(Input)

-- ==== Sys2Proof/Machine/Fused.lean ====
section
/-! DEFINITION. Fused instances: stage buffers, hand-over and the queues of the table units (R352 to R356, R254,
R278), and results of unit requests. -/

namespace Sys2Proof.Machine

/-- A stage of a chain. -/
def Chain.stage (c : Chain) (st : Nat) : Stage := c.stages.getD st ⟨0, 0, 0, 0, 0, 0⟩

/-- The next free entry of the buffer after stage `st`: the areas are shared by the chain's instances on one anchor
(R353). -/
def entryFree (s : State) (x : FusedInst) (c : Chain) (st : Nat) : Option Nat :=
  let used := (s.adm.insts.filter (fun y => y.svc == x.svc && y.chain == x.chain && y.anchor == x.anchor)).flatMap
    (fun y => (y.bufs.getD st []).map (fun b => b.idx))
  (List.range (c.stage st).entries).find? (fun i => !used.contains i)

/-- Queue of a unit: twelve EGPs, twelve Winnowers. -/
def unitQueue (s : State) (egp : Bool) (u : Nat) : List UReq := smGet [] u (if egp then s.queue.egp else s.queue.win)

/-- Whether a unit takes new requests: enabled, in service, and with a place in its queue (Table 2.6, R254, R534). -/
def unitTakes (s : State) (egp : Bool) (u : Nat) : Bool :=
  let b := if egp then bEgp u else bWinnower u
  s.io.enabled b && s.io.ready b && !s.io.isOffline b && decide ((unitQueue s egp u).length < 64)

/-- Store a unit's queue. -/
def setQueue (s : State) (egp : Bool) (u : Nat) (q : List UReq) : State :=
  if egp then { s with queue := { s.queue with egp := smPut [] u q s.queue.egp } }
  else { s with queue := { s.queue with win := smPut [] u q s.queue.win } }

/-- A request block enters a unit's queue (R254, R278). -/
def pushReq (s : State) (egp : Bool) (u : Nat) (r : UReq) : State :=
  let n := s.queue.nextReq
  let s := setQueue s egp u (unitQueue s egp u ++ [{ r with serial := n }])
  { s with queue := { s.queue with nextReq := n + 1 } }

/-- The first entry of a buffer that its consumer has not taken. -/
def nextEntry (x : FusedInst) (st : Nat) : Option BufEntry := (x.bufs.getD st []).find? (fun b => !b.taken)

/-- Mark an entry taken. -/
def takeEntry (s : State) (i st idx : Nat) : State :=
  match instOf s i with
  | some x => setInst s { x with bufs := x.bufs.zipIdx.map (fun e =>
      if e.2 = st then e.1.map (fun b => if b.idx = idx then { b with taken := true } else b) else e.1) }
  | none => s

/-- The next stage takes what waits in the buffer after stage `st`: units while their queues have room, core and
TAIL stages as tokens, EMIT on release or, without a flow, at once (R353, Table 13.5). -/
def feedStage (s : State) (i st : Nat) : Nat → State
  | 0 => s
  | fuel + 1 =>
    match instOf s i with
    | none => s
    | some x =>
      match chainOf s x, nextEntry x st, x.anchor with
      | some c, some b, some core =>
        let g := c.stage (st + 1)
        let off := entryOff c st b.idx
        if g.kind = 2 ∨ g.kind = 3 then
          let u := clusterOfCore core
          if !unitTakes s (g.kind == 2) u then s
          else
            let r : UReq := { serial := 0, blk := (s.core core).bytes off 64, cn := x.ctx, svc := x.svc, stage := some (i, st, b.idx),
                              core := some core, binding := x.binding, rel := x.rel, cls := x.cls }
            feedStage (pushReq (takeEntry s i st b.idx) (g.kind == 2) u r) i st fuel
        else if g.kind = 1 ∨ g.kind = 5 then
          let k : Token := { die := g.tmpl / 32768, tmpl := g.tmpl % 16384, port := if g.kind = 1 then 0 else g.target, key := x.key,
                             val := b.len % 2 ^ 32 * 2 ^ 32 + off, ctx := x.ctx, svc := x.svc, binding := x.binding, rel := x.rel,
                             src := .stage, cls := x.cls, inst := if g.kind = 1 then some (i, st + 1, b.idx) else none }
          let s := deliver (takeEntry s i st b.idx) k
          feedStage (if g.kind = 5 then freeEntry s i st b.idx else s) i st fuel
        else if g.kind = 4 then
          let s := takeEntry s i st b.idx
          match x.flow with
          | some f =>
            let s := s.mapCaller x.die (fun cl =>
              let fl := smGet {} f cl.flows
              { cl with flows := smPut {} f { fl with window := fl.window.map (fun w =>
                  if w.pos = x.pos then { w with emits := w.emits ++ [(i, st + 1, b.idx)] } else w) } cl.flows })
            feedStage s i st fuel
          | none =>
            match sendEmit s i (st + 1) b.idx with
            | (s, .refused code) => stageFail s i (st + 1) code
            | (s, .sent) => feedStage s i st fuel
            | (s, .held) =>
              setInst s { x with bufs := x.bufs }
        else s
      | _, _, _ => s

/-- Feed every buffer of an instance. -/
def feedInst (s : State) (i : Nat) : State := (List.range 5).foldl (fun s st => feedStage s i st 65) s

/-- Feed every instance (a unit's queue or a credit has freed). -/
def feedAll (s : State) : State := s.adm.insts.foldl (fun s x => if x.failed.isSome then s else feedInst s x.id) s

/-- A stage hands an entry over: copied into the next free entry and given to the next stage; none while no entry is
free (R351, R353). -/
def putEntry (s : State) (i st : Nat) (bs : List Byte) (poison : Bool) : Option State :=
  match instOf s i with
  | none => some s
  | some x =>
    match chainOf s x, x.anchor with
    | some c, some core =>
      match entryFree s x c st with
      | none => none
      | some idx =>
        let b : BufEntry := { idx := idx, len := bs.length, poison := poison }
        let s := s.setCore core ((s.core core).unitWrite (entryOff c st idx) bs poison)
        let s := setInst s { x with bufs := x.bufs.zipIdx.map (fun e => if e.2 = st then e.1 ++ [b] else e.1) }
        some (feedStage s i st 65)
    | _, _ => some s

/-- Whether an instance has nothing left to do but its EMIT records' release (R354). -/
def instDone (s : State) (x : FusedInst) : Bool :=
  match chainOf s x with
  | none => x.stage0Done
  | some c => x.stage0Done && x.bufs.zipIdx.all (fun e => e.1 == [] || ((c.stage (e.2 + 1)).kind == 4 && x.flow.isSome))

/-- A descriptor that a request block names, or a refusal (R101 to R103, R254). -/
def reqDesc (s : State) (cn id : Nat) (write : Bool) : Option Desc :=
  match useDescDir s cn id write with
  | .ok d => some d
  | .error _ => none

/-- Bytes of a U8 descriptor from linear element `first`, element by element. -/
def descBytes (s : State) (core : Nat) (d : Desc) (first n : Nat) : List Byte :=
  (List.range n).map (fun i => BitVec.ofNat 8 (elemCode s core d (d.coords (first + i))))

/-- Write bytes through a U8 descriptor from linear element `first`. -/
def putDescBytes (s : State) (core : Nat) (d : Desc) (first : Nat) (bs : List Byte) (p : Bool) : State :=
  bs.zipIdx.foldl (fun s e => putElem s core d (d.coords (first + e.2)) e.1.toNat p) s

/-- Why an access of elements through a descriptor fails now, if it does: the first code, element by element. -/
def descFault (s : State) (d : Desc) (first n : Nat) (write : Bool) : Option Nat :=
  (List.range n).findSome? (fun i => (tFault s d.tier (d.addrOf (d.coords (first + i))) (max 1 (d.bits / 8)) write).map Prod.fst)

/-- A fault that waits, or one that fails (Table 5.6). -/
def faultWaits (c : Nat) : Bool := c == Code.MIGRATING || c == Code.HOST_NOT_PRESENT || c == heldMark

/-- Whether a block's code says that its checks refused it; the others of Tables 9.4 and 10.3 are of its run (DEDUCED,
log entry 78). -/
def blockRefused (code : Nat) : Bool :=
  !(code == Code.OK || code == Code.INPUT_FAILED || code == Code.MERGE_ABORTED || code == Code.BLOCK_RESET)

/-- The counters of a unit's run: a block has ended (Table 13.12). -/
def runBlock (s : State) (r : UReq) (code : Nat) : State :=
  match r.run with
  | none => s
  | some id =>
    let f : UnitRun → UnitRun := fun u =>
      if u.id = id then
        { u with done := u.done + b2n (!blockRefused code), refused := u.refused + b2n (blockRefused code),
                 firstBad := if code ≠ Code.OK ∧ u.firstBad.all (fun b => decide (r.idx < b)) then some r.idx else u.firstBad }
      else u
    { s with queue := { s.queue with runs := s.queue.runs.map f } }

/-- A run whose blocks have all ended completes its command (R254, R363). -/
def runEnd (s : State) (id : Nat) : State :=
  match s.queue.runs.find? (fun u => u.id == id) with
  | none => s
  | some u =>
    if u.done + u.refused < u.next ∨ (u.next < u.count ∧ u.status = 0) then s
    else
      let s := { s with queue := { s.queue with runs := s.queue.runs.filter (fun v => v.id ≠ id) } }
      let s := dropRef s u.cn u.desc
      finish s u.cmd u.status (leBytes 4 u.done ++ leBytes 4 u.refused ++ leBytes 4 (u.firstBad.getD 0xFFFFFFFF))

/-- Blocks of runs enter their unit's queue as places free (R254, R275). -/
def fillRun (s : State) (id : Nat) : Nat → State
  | 0 => s
  | fuel + 1 =>
    match s.queue.runs.find? (fun u => u.id == id) with
    | none => s
    | some u =>
      if u.count ≤ u.next ∨ u.status ≠ 0 ∨ !unitTakes s u.egp u.unit then s
      else
        let set : (UnitRun → UnitRun) → State → State := fun f s =>
          { s with queue := { s.queue with runs := s.queue.runs.map (fun v => if v.id = id then f v else v) } }
        let at_ := u.first + 64 * u.next
        match descFault s u.d at_ 64 false with
        | some c => if faultWaits c ∨ tHeld s u.d.tier u.d.base then s else set (fun v => { v with status := c }) s
        | none =>
          if tHeld s u.d.tier u.d.base then s
          else
            let r : UReq := { serial := 0, blk := descBytes s 0 u.d at_ 64, cn := u.cn, svc := (s.ctx? u.cn).map (fun x => x.svc) |>.getD 0,
                              run := some id, idx := u.next, rel := s.io.tb }
            fillRun (pushReq (set (fun v => { v with next := v.next + 1 }) s) u.egp u.unit r) id fuel

/-- Every run goes on as far as it can. -/
def pumpRuns (s : State) : State :=
  s.queue.runs.foldl (fun s u => runEnd (fillRun s u.id 65) u.id) s

/-- A request has ended with a code: it leaves its queue, its run counts it, its stage fails on a code other than OK,
its input entry is freed, and waiting work moves up (R257, R353, R356). -/
def endReq (s : State) (egp : Bool) (u : Nat) (r : UReq) (code : Nat) : State :=
  let s := setQueue s egp u ((unitQueue s egp u).filter (fun q => q.serial ≠ r.serial))
  let s := runBlock s r code
  let s := match r.stage with
    | some (i, st, idx) =>
      let s := freeEntry s i st idx
      if code = Code.OK then s else stageFail s i (st + 1) code
    | none => s
  pumpRuns (feedAll s)

end Sys2Proof.Machine
end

(End Input)

= Work order =
Within the listing above, locate the line containing "let k : Token" and the line containing "fl.window.map (fun w =>". Reproduce those two lines and all lines between them exactly, with nothing added.

= Reply to the task =
          let k : Token := { die := g.tmpl / 32768, tmpl := g.tmpl % 16384, port := if g.kind = 1 then 0 else g.target, key := x.key,
                             val := b.len % 2 ^ 32 * 2 ^ 32 + off, ctx := x.ctx, svc := x.svc, binding := x.binding, rel := x.rel,
                             src := .stage, cls := x.cls, inst := if g.kind = 1 then some (i, st + 1, b.idx) else none }
          let s := deliver (takeEntry s i st b.idx) k
          feedStage (if g.kind = 5 then freeEntry s i st b.idx else s) i st fuel
        else if g.kind = 4 then
          let s := takeEntry s i st b.idx
          match x.flow with
          | some f =>
            let s := s.mapCaller x.die (fun cl =>
              let fl := smGet {} f cl.flows
              { cl with flows := smPut {} f { fl with window := fl.window.map (fun w =>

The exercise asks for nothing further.